In a TED talk, Mancuso
shows an animation of the action-potential signals in a plant’s root
tips that are just like the action-potential signals of neurons in our brain. A
single rye plant has 11 million root tips, and another diagram compares the
network those roots form to the Internet. (The talk starts with an amusing look at how plants have been considered less than animals for thousands of years, but just as a warning, Mancuso’s English is
heavily accented.) He suggests robot developers consider using plants as a basis for their
designs; here’s a sketch of a “plantoid”:
It’s only recently that
researchers have discovered the incredible underground networks that connect
trees in forests via mycorrhizal fungi. The network connects the trees’ roots and
allows the exchange of information about such things as insect attacks, and
resources such as water. Suzanne Simard, a forest ecologist at
the University of British Columbia,
injected fir trees with radioactive carbon isotopes, then followed the spread of the isotopes through the forest community using a variety of sensing methods, including a Geiger counter. Within a few days, stores of radioactive carbon had been routed from tree to tree. Every tree in a plot thirty metres square was connected to the network; the oldest trees functioned as hubs, some with as many as forty-seven connections. The diagram of the forest network resembled an airline route map.

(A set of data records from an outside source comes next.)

-- ==== Sys2Proof/Laws/PerInstr.lean ====
section
/-! SUPPORT. Laws/PerInstr.lean: one lemma per instruction, about the instruction as syntax: its word is a legal opcode,
accepted by a row of spec/opcode_table.json (30_encoding.md R75, R78). -/

namespace Sys2Proof.Laws

/-- The instruction's word is some row's of the opcode table. -/
def EncodesToItsRow.Statement (i : Instr) : Prop := wellFormedWord (encode i) = true

/-- A word that a row of the table accepts is well formed. -/
theorem wellFormed_of_row {w : Word} (r : OpcodeRow) (hr : r ∈ OpcodeRow.table) (h : w &&& r.mask = r.pattern) :
    wellFormedWord w = true :=
  List.any_eq_true.mpr ⟨r, hr, by simp [OpcodeRow.accepts, h]⟩

/-- ADDR words: the mask keeps the family. -/
theorem wordAddr_and_mask (f : BitVec 4) (nnn : Addr) : wordAddr f nnn &&& 0xF000 = wordAddr f 0 := by
  have h : (0xF000 : Word) = (0xF#4 ++ 0x000#12 : BitVec 16) := rfl
  have hf : f &&& 0xF#4 = f := BitVec.and_allOnes
  unfold wordAddr
  rw [h, BitVec.and_append, hf, BitVec.and_zero]
  rfl

/-- REG_IMM words: the mask keeps the family. -/
theorem wordRegImm_and_mask (f : BitVec 4) (x : Reg) (kk : Byte) :
    wordRegImm f x kk &&& 0xF000 = wordRegImm f 0 0 := by
  have h : (0xF000 : Word) = (0xF#4 ++ 0x0#4 ++ 0x00#8 : BitVec 16) := rfl
  have hf : f &&& 0xF#4 = f := BitVec.and_allOnes
  unfold wordRegImm
  rw [h, BitVec.and_append, BitVec.and_append, hf, BitVec.and_zero, BitVec.and_zero]
  rfl

/-- REG_SEL words: the mask keeps the family and the selector. -/
theorem wordRegImm_and_select (f : BitVec 4) (x : Reg) (kk : Byte) :
    wordRegImm f x kk &&& 0xF0FF = wordRegImm f 0 kk := by
  have h : (0xF0FF : Word) = (0xF#4 ++ 0x0#4 ++ 0xFF#8 : BitVec 16) := rfl
  have hf : f &&& 0xF#4 = f := BitVec.and_allOnes
  have hk : kk &&& 0xFF#8 = kk := BitVec.and_allOnes
  unfold wordRegImm
  rw [h, BitVec.and_append, BitVec.and_append, hf, hk, BitVec.and_zero]
  rfl

/-- DRAW words: the mask keeps the family. -/
theorem wordRegReg_and_mask (f : BitVec 4) (x y : Reg) (n : BitVec 4) :
    wordRegReg f x y n &&& 0xF000 = wordRegReg f 0 0 0 := by
  have h : (0xF000 : Word) = (0xF#4 ++ 0x0#4 ++ 0x0#4 ++ 0x0#4 : BitVec 16) := rfl
  have hf : f &&& 0xF#4 = f := BitVec.and_allOnes
  unfold wordRegReg
  rw [h, BitVec.and_append, BitVec.and_append, BitVec.and_append, hf, BitVec.and_zero, BitVec.and_zero,
    BitVec.and_zero]
  rfl

/-- REG_REG and ALU words: the mask keeps the family and the low nibble. -/
theorem wordRegReg_and_select (f : BitVec 4) (x y : Reg) (n : BitVec 4) :
    wordRegReg f x y n &&& 0xF00F = wordRegReg f 0 0 n := by
  have h : (0xF00F : Word) = (0xF#4 ++ 0x0#4 ++ 0x0#4 ++ 0xF#4 : BitVec 16) := rfl
  have hf : f &&& 0xF#4 = f := BitVec.and_allOnes
  have hn : n &&& 0xF#4 = n := BitVec.and_allOnes
  unfold wordRegReg
  rw [h, BitVec.and_append, BitVec.and_append, BitVec.and_append, hf, hn, BitVec.and_zero, BitVec.and_zero]
  rfl

theorem EncodesToItsRow.clearDisplay : EncodesToItsRow.Statement (.clearDisplay) :=
  wellFormed_of_row ⟨0xFFFF, 0x00E0⟩ (by decide) (by decide)

theorem EncodesToItsRow.ret : EncodesToItsRow.Statement (.ret) :=
  wellFormed_of_row ⟨0xFFFF, 0x00EE⟩ (by decide) (by decide)

theorem EncodesToItsRow.jump (nnn : Addr) : EncodesToItsRow.Statement (.jump nnn) :=
  wellFormed_of_row ⟨0xF000, 0x1000⟩ (by decide) (wordAddr_and_mask _ _)

theorem EncodesToItsRow.call (nnn : Addr) : EncodesToItsRow.Statement (.call nnn) :=
  wellFormed_of_row ⟨0xF000, 0x2000⟩ (by decide) (wordAddr_and_mask _ _)

theorem EncodesToItsRow.skipEqImm (x : Reg) (kk : Byte) : EncodesToItsRow.Statement (.skipEqImm x kk) :=
  wellFormed_of_row ⟨0xF000, 0x3000⟩ (by decide) (wordRegImm_and_mask _ _ _)

theorem EncodesToItsRow.skipNeImm (x : Reg) (kk : Byte) : EncodesToItsRow.Statement (.skipNeImm x kk) :=
  wellFormed_of_row ⟨0xF000, 0x4000⟩ (by decide) (wordRegImm_and_mask _ _ _)

theorem EncodesToItsRow.skipEqReg (x y : Reg) : EncodesToItsRow.Statement (.skipEqReg x y) :=
  wellFormed_of_row ⟨0xF00F, 0x5000⟩ (by decide) (wordRegReg_and_select _ _ _ _)

theorem EncodesToItsRow.setImm (x : Reg) (kk : Byte) : EncodesToItsRow.Statement (.setImm x kk) :=
  wellFormed_of_row ⟨0xF000, 0x6000⟩ (by decide) (wordRegImm_and_mask _ _ _)

theorem EncodesToItsRow.addImm (x : Reg) (kk : Byte) : EncodesToItsRow.Statement (.addImm x kk) :=
  wellFormed_of_row ⟨0xF000, 0x7000⟩ (by decide) (wordRegImm_and_mask _ _ _)

theorem EncodesToItsRow.assign (x y : Reg) : EncodesToItsRow.Statement (.assign x y) :=
  wellFormed_of_row ⟨0xF00F, 0x8000⟩ (by decide) (wordRegReg_and_select _ _ _ _)

theorem EncodesToItsRow.or (x y : Reg) : EncodesToItsRow.Statement (.or x y) :=
  wellFormed_of_row ⟨0xF00F, 0x8001⟩ (by decide) (wordRegReg_and_select _ _ _ _)

theorem EncodesToItsRow.and (x y : Reg) : EncodesToItsRow.Statement (.and x y) :=
  wellFormed_of_row ⟨0xF00F, 0x8002⟩ (by decide) (wordRegReg_and_select _ _ _ _)

theorem EncodesToItsRow.xor (x y : Reg) : EncodesToItsRow.Statement (.xor x y) :=
  wellFormed_of_row ⟨0xF00F, 0x8003⟩ (by decide) (wordRegReg_and_select _ _ _ _)

theorem EncodesToItsRow.add (x y : Reg) : EncodesToItsRow.Statement (.add x y) :=
  wellFormed_of_row ⟨0xF00F, 0x8004⟩ (by decide) (wordRegReg_and_select _ _ _ _)

theorem EncodesToItsRow.sub (x y : Reg) : EncodesToItsRow.Statement (.sub x y) :=
  wellFormed_of_row ⟨0xF00F, 0x8005⟩ (by decide) (wordRegReg_and_select _ _ _ _)

theorem EncodesToItsRow.shiftRight (x y : Reg) : EncodesToItsRow.Statement (.shiftRight x y) :=
  wellFormed_of_row ⟨0xF00F, 0x8006⟩ (by decide) (wordRegReg_and_select _ _ _ _)

theorem EncodesToItsRow.reverseSub (x y : Reg) : EncodesToItsRow.Statement (.reverseSub x y) :=
  wellFormed_of_row ⟨0xF00F, 0x8007⟩ (by decide) (wordRegReg_and_select _ _ _ _)

theorem EncodesToItsRow.shiftLeft (x y : Reg) : EncodesToItsRow.Statement (.shiftLeft x y) :=
  wellFormed_of_row ⟨0xF00F, 0x800E⟩ (by decide) (wordRegReg_and_select _ _ _ _)

theorem EncodesToItsRow.skipNeReg (x y : Reg) : EncodesToItsRow.Statement (.skipNeReg x y) :=
  wellFormed_of_row ⟨0xF00F, 0x9000⟩ (by decide) (wordRegReg_and_select _ _ _ _)

theorem EncodesToItsRow.setIndex (nnn : Addr) : EncodesToItsRow.Statement (.setIndex nnn) :=
  wellFormed_of_row ⟨0xF000, 0xA000⟩ (by decide) (wordAddr_and_mask _ _)

theorem EncodesToItsRow.jumpOffset (nnn : Addr) : EncodesToItsRow.Statement (.jumpOffset nnn) :=
  wellFormed_of_row ⟨0xF000, 0xB000⟩ (by decide) (wordAddr_and_mask _ _)

theorem EncodesToItsRow.randomAnd (x : Reg) (kk : Byte) : EncodesToItsRow.Statement (.randomAnd x kk) :=
  wellFormed_of_row ⟨0xF000, 0xC000⟩ (by decide) (wordRegImm_and_mask _ _ _)

theorem EncodesToItsRow.draw (x y : Reg) (n : Fin 16) : EncodesToItsRow.Statement (.draw x y n) :=
  wellFormed_of_row ⟨0xF000, 0xD000⟩ (by decide) (wordRegReg_and_mask _ _ _ _)

theorem EncodesToItsRow.skipKeyPressed (x : Reg) : EncodesToItsRow.Statement (.skipKeyPressed x) :=
  wellFormed_of_row ⟨0xF0FF, 0xE09E⟩ (by decide) (wordRegImm_and_select _ _ _)

theorem EncodesToItsRow.skipKeyNotPressed (x : Reg) : EncodesToItsRow.Statement (.skipKeyNotPressed x) :=
  wellFormed_of_row ⟨0xF0FF, 0xE0A1⟩ (by decide) (wordRegImm_and_select _ _ _)

theorem EncodesToItsRow.getDelay (x : Reg) : EncodesToItsRow.Statement (.getDelay x) :=
  wellFormed_of_row ⟨0xF0FF, 0xF007⟩ (by decide) (wordRegImm_and_select _ _ _)

theorem EncodesToItsRow.waitKey (x : Reg) : EncodesToItsRow.Statement (.waitKey x) :=
  wellFormed_of_row ⟨0xF0FF, 0xF00A⟩ (by decide) (wordRegImm_and_select _ _ _)

theorem EncodesToItsRow.setDelay (x : Reg) : EncodesToItsRow.Statement (.setDelay x) :=
  wellFormed_of_row ⟨0xF0FF, 0xF015⟩ (by decide) (wordRegImm_and_select _ _ _)

theorem EncodesToItsRow.setSound (x : Reg) : EncodesToItsRow.Statement (.setSound x) :=
  wellFormed_of_row ⟨0xF0FF, 0xF018⟩ (by decide) (wordRegImm_and_select _ _ _)

theorem EncodesToItsRow.addIndex (x : Reg) : EncodesToItsRow.Statement (.addIndex x) :=
  wellFormed_of_row ⟨0xF0FF, 0xF01E⟩ (by decide) (wordRegImm_and_select _ _ _)

theorem EncodesToItsRow.setIndexGlyph (x : Reg) : EncodesToItsRow.Statement (.setIndexGlyph x) :=
  wellFormed_of_row ⟨0xF0FF, 0xF029⟩ (by decide) (wordRegImm_and_select _ _ _)

theorem EncodesToItsRow.bcdStore (x : Reg) : EncodesToItsRow.Statement (.bcdStore x) :=
  wellFormed_of_row ⟨0xF0FF, 0xF033⟩ (by decide) (wordRegImm_and_select _ _ _)

theorem EncodesToItsRow.registerDump (x : Reg) : EncodesToItsRow.Statement (.registerDump x) :=
  wellFormed_of_row ⟨0xF0FF, 0xF055⟩ (by decide) (wordRegImm_and_select _ _ _)

theorem EncodesToItsRow.registerLoad (x : Reg) : EncodesToItsRow.Statement (.registerLoad x) :=
  wellFormed_of_row ⟨0xF0FF, 0xF065⟩ (by decide) (wordRegImm_and_select _ _ _)

end Sys2Proof.Laws
end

The pattern of nutrient traffic showed how “mother trees” were using the network to nourish shaded seedlings, including their offspring—which the trees can apparently recognize as kin—until they’re tall enough to reach the light. And, in a striking example of interspecies coöperation, Simard found that fir trees were using the fungal web to trade nutrients with paper-bark birch trees over the course of the season. The evergreen species will tide over the deciduous one when it has sugars to spare, and then call in the debt later in the season. For the forest community, the value of this coöperative underground economy appears to be better over-all health, more total photosynthesis, and greater resilience in the face of disturbance.
An individual tree has
consciousness through the network of cells in its “body.” The forest has
consciousness through the mycorrhizal fungi-root network. A human has consciousness
through a network of neurons. The network linking humans, known as the Internet,
is creating a global consciousness—Peter Russell wrote about this in the
mid-1990s in his book The
Global Brain.
An amoeba in a petri dish, Robert
Pirsig wrote in Zen and the Art of
Motorcycle Maintenance, will respond to a drop of sulfuric acid by moving
away. That is clearly a sign of being “aware of and responsive to their
environment.” As usual, humans have assumed that consciousness is something
special reserved just for us. Instead, it’s a fundamental aspect of being, and
the more complex the structure of the being, the more fully the underlying
consciousness can be expressed.
I believe the underlying nature
of the universe is consciousness, and as organisms get more complex, they
develop mechanisms to tune into the underlying consciousness, like a radio
tuning in to invisible radio waves.
Right up my alley. Thank you for another great post. As you know, I love talking to the plants.